(Dataset entries)
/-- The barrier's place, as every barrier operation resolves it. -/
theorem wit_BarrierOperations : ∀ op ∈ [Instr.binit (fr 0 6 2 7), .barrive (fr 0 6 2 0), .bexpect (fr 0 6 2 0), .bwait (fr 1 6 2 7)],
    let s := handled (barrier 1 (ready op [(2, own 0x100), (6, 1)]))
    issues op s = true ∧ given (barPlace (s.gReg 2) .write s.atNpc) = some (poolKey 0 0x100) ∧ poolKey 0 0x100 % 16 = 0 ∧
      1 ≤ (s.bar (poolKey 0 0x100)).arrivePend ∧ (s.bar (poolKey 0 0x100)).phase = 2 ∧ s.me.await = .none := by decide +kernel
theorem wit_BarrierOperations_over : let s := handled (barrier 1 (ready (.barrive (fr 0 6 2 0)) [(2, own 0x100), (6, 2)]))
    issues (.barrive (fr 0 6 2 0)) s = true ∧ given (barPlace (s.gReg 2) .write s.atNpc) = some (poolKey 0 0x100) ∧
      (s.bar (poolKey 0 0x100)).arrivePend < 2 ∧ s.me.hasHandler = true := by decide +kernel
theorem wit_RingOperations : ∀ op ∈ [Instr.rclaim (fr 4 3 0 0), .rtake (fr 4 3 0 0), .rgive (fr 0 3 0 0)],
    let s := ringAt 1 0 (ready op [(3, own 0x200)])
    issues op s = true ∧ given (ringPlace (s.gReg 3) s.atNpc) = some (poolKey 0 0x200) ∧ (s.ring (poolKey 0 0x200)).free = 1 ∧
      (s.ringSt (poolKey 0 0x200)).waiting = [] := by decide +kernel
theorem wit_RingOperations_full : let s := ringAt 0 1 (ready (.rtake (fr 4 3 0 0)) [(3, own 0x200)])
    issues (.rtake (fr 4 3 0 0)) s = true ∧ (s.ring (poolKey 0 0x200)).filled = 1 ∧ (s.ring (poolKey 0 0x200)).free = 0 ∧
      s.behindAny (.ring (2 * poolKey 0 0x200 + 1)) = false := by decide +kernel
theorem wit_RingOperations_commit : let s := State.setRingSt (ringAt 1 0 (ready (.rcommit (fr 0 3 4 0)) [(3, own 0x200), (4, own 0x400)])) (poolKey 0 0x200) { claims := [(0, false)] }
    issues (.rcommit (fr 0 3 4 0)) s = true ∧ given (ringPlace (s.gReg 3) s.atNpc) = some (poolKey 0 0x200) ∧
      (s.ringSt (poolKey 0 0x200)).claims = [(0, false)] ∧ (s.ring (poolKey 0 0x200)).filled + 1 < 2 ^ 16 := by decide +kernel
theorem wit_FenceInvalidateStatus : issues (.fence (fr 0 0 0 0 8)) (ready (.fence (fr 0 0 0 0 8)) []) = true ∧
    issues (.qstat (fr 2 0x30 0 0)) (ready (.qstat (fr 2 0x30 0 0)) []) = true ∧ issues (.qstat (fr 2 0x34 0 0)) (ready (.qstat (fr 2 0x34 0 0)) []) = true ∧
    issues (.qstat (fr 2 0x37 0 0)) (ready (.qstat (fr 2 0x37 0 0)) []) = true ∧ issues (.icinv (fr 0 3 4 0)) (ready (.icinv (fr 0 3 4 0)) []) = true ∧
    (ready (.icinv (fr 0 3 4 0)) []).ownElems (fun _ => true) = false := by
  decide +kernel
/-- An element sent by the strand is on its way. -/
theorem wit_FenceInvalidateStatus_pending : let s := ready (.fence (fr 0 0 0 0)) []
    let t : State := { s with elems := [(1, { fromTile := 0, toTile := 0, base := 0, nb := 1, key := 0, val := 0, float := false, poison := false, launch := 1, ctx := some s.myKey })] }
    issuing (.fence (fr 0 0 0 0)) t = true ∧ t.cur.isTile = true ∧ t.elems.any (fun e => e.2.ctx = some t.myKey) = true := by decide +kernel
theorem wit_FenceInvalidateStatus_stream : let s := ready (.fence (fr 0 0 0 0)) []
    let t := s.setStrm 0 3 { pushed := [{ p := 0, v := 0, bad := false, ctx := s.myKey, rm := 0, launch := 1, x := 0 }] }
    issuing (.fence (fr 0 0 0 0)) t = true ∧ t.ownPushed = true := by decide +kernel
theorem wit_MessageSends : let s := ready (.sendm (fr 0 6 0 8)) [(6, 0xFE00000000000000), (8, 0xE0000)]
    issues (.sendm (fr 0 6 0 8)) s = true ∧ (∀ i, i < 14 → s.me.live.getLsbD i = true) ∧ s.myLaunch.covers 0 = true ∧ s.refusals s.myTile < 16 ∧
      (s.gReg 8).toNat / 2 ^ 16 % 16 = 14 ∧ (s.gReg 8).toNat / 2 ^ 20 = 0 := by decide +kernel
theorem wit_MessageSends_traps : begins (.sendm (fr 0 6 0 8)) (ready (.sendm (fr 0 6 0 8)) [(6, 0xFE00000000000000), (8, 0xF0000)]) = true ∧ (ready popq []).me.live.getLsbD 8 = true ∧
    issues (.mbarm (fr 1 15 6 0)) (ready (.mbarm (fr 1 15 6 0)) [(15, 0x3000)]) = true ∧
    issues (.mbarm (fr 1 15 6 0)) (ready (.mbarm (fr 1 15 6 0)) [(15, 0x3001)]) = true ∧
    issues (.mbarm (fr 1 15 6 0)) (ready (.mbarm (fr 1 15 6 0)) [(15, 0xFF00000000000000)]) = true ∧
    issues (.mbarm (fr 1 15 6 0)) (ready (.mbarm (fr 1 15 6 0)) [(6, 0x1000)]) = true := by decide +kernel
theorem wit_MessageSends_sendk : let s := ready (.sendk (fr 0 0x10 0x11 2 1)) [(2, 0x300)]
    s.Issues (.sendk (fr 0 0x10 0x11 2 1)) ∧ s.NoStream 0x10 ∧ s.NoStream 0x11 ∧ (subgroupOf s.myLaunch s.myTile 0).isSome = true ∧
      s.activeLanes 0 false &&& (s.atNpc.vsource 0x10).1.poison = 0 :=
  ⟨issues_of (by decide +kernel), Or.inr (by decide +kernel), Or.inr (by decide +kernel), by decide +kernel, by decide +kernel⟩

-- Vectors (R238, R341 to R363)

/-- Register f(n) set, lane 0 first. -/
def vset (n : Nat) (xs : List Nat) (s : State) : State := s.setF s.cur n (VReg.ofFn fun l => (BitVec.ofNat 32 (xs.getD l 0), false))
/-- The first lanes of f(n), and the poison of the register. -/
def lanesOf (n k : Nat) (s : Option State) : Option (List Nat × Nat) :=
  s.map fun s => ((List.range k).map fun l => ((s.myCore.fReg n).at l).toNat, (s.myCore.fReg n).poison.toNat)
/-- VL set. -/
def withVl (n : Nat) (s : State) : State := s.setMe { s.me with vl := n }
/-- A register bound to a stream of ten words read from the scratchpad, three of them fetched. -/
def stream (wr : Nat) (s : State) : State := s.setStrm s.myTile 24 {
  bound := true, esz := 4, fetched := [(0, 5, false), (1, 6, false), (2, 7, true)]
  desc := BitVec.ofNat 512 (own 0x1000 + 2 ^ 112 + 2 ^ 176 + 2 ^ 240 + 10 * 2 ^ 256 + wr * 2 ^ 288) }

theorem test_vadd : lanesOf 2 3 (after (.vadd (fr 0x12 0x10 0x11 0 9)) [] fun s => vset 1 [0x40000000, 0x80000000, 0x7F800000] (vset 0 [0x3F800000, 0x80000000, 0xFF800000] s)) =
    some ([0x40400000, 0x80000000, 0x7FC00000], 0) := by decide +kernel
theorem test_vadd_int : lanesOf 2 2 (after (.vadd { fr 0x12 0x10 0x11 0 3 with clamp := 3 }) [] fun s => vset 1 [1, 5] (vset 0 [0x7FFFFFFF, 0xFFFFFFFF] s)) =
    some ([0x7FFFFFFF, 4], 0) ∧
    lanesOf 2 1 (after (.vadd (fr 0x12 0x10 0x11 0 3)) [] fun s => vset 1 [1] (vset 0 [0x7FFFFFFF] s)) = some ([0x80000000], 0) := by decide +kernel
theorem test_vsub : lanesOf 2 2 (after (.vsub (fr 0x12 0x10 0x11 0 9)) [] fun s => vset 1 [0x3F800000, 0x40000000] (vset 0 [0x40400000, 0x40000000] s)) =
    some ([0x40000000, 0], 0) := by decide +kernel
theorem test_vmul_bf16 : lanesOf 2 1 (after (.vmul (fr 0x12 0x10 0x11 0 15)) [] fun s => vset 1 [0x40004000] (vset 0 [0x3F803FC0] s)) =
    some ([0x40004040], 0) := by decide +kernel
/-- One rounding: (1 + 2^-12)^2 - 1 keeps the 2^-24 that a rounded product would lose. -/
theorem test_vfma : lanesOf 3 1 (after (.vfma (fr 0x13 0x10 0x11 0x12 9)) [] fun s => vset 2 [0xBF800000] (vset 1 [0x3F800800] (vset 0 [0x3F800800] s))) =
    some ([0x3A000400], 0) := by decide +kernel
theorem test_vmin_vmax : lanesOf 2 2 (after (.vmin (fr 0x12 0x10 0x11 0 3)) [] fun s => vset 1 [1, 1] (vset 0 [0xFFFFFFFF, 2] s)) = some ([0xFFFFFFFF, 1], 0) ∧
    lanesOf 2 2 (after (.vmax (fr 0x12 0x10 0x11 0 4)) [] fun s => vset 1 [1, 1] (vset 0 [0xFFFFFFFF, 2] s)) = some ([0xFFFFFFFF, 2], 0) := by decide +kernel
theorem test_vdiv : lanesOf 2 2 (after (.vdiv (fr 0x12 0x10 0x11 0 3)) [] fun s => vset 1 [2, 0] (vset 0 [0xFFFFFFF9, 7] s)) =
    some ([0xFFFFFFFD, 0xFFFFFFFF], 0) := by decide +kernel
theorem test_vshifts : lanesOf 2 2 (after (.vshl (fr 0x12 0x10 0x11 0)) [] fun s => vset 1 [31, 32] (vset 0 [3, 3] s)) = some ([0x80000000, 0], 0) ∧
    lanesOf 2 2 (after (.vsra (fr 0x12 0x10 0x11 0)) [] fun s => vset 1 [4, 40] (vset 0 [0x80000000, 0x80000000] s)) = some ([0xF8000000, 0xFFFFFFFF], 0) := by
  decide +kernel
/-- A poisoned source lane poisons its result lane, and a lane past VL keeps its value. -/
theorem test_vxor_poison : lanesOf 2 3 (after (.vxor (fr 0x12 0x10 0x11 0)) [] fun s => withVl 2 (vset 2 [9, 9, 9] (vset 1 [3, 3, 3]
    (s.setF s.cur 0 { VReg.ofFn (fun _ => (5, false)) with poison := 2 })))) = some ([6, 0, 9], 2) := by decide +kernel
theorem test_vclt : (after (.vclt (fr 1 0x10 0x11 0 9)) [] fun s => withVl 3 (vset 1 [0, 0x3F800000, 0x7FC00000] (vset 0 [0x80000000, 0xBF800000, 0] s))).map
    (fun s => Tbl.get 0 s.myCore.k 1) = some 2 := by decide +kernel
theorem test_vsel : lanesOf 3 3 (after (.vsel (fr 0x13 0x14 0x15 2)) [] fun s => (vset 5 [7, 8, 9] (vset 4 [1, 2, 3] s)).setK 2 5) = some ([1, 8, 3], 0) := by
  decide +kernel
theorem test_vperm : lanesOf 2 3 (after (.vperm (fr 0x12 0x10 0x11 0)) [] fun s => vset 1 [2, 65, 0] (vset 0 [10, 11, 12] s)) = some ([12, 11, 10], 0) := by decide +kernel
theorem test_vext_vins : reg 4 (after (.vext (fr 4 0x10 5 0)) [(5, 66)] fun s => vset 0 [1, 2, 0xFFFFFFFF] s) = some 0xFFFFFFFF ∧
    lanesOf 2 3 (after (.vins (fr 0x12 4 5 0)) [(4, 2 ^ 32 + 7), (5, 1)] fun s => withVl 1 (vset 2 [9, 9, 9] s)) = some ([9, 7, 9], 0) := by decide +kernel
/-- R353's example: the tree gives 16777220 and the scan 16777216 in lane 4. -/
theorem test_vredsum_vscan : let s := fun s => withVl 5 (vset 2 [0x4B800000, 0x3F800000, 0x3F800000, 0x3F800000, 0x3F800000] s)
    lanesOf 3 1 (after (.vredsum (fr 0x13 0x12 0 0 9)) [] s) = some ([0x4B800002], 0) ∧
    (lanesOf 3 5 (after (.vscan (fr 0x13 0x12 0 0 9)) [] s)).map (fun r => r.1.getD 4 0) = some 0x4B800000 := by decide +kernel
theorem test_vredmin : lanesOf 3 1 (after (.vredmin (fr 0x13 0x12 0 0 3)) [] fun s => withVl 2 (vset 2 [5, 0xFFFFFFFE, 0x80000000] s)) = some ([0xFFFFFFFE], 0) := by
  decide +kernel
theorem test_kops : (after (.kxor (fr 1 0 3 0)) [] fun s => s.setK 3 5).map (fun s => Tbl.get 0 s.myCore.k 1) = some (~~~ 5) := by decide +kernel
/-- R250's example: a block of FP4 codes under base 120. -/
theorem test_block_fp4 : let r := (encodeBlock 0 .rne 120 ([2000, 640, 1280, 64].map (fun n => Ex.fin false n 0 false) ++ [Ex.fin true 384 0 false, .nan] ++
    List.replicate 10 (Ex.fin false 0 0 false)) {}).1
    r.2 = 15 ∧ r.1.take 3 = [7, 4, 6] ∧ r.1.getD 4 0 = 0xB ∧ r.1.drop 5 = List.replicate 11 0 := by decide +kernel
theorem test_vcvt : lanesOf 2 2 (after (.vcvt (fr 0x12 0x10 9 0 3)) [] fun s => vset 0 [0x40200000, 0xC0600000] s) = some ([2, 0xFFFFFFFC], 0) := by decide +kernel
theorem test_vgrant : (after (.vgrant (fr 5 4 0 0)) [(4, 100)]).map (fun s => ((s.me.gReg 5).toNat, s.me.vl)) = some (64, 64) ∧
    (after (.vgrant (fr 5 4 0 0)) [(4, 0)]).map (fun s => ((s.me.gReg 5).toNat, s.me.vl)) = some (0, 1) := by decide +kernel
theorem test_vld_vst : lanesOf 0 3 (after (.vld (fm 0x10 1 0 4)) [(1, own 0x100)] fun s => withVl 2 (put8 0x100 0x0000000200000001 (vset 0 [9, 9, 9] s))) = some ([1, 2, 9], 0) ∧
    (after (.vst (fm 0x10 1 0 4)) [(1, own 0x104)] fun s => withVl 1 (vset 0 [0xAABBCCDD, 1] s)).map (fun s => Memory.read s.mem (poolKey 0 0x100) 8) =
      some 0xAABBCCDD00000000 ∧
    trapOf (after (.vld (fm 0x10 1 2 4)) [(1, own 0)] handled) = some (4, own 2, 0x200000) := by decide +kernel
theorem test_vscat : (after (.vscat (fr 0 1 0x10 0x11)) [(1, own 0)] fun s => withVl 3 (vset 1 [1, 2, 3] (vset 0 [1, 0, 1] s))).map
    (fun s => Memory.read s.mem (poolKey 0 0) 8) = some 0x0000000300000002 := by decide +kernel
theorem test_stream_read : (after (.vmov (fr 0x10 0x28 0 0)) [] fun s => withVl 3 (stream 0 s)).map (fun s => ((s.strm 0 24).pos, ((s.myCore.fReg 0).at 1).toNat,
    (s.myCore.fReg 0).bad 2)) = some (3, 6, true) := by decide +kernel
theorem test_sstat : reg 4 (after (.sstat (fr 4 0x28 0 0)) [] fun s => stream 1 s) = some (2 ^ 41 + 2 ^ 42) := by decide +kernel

Work task ▸ Working down from the line that contains "trapOf (after (.vld", retype each line exactly through the last line of the data, and give nothing else.

Answer to this exercise ▸
    trapOf (after (.vld (fm 0x10 1 2 4)) [(1, own 0)] handled) = some (4, own 2, 0x200000) := by decide +kernel
theorem test_vscat : (after (.vscat (fr 0 1 0x10 0x11)) [(1, own 0)] fun s => withVl 3 (vset 1 [1, 2, 3] (vset 0 [1, 0, 1] s))).map
    (fun s => Memory.read s.mem (poolKey 0 0) 8) = some 0x0000000300000002 := by decide +kernel
theorem test_stream_read : (after (.vmov (fr 0x10 0x28 0 0)) [] fun s => withVl 3 (stream 0 s)).map (fun s => ((s.strm 0 24).pos, ((s.myCore.fReg 0).at 1).toNat,
    (s.myCore.fReg 0).bad 2)) = some (3, 6, true) := by decide +kernel
theorem test_sstat : reg 4 (after (.sstat (fr 4 0x28 0 0)) [] fun s => stream 1 s) = some (2 ^ 41 + 2 ^ 42) := by decide +kernel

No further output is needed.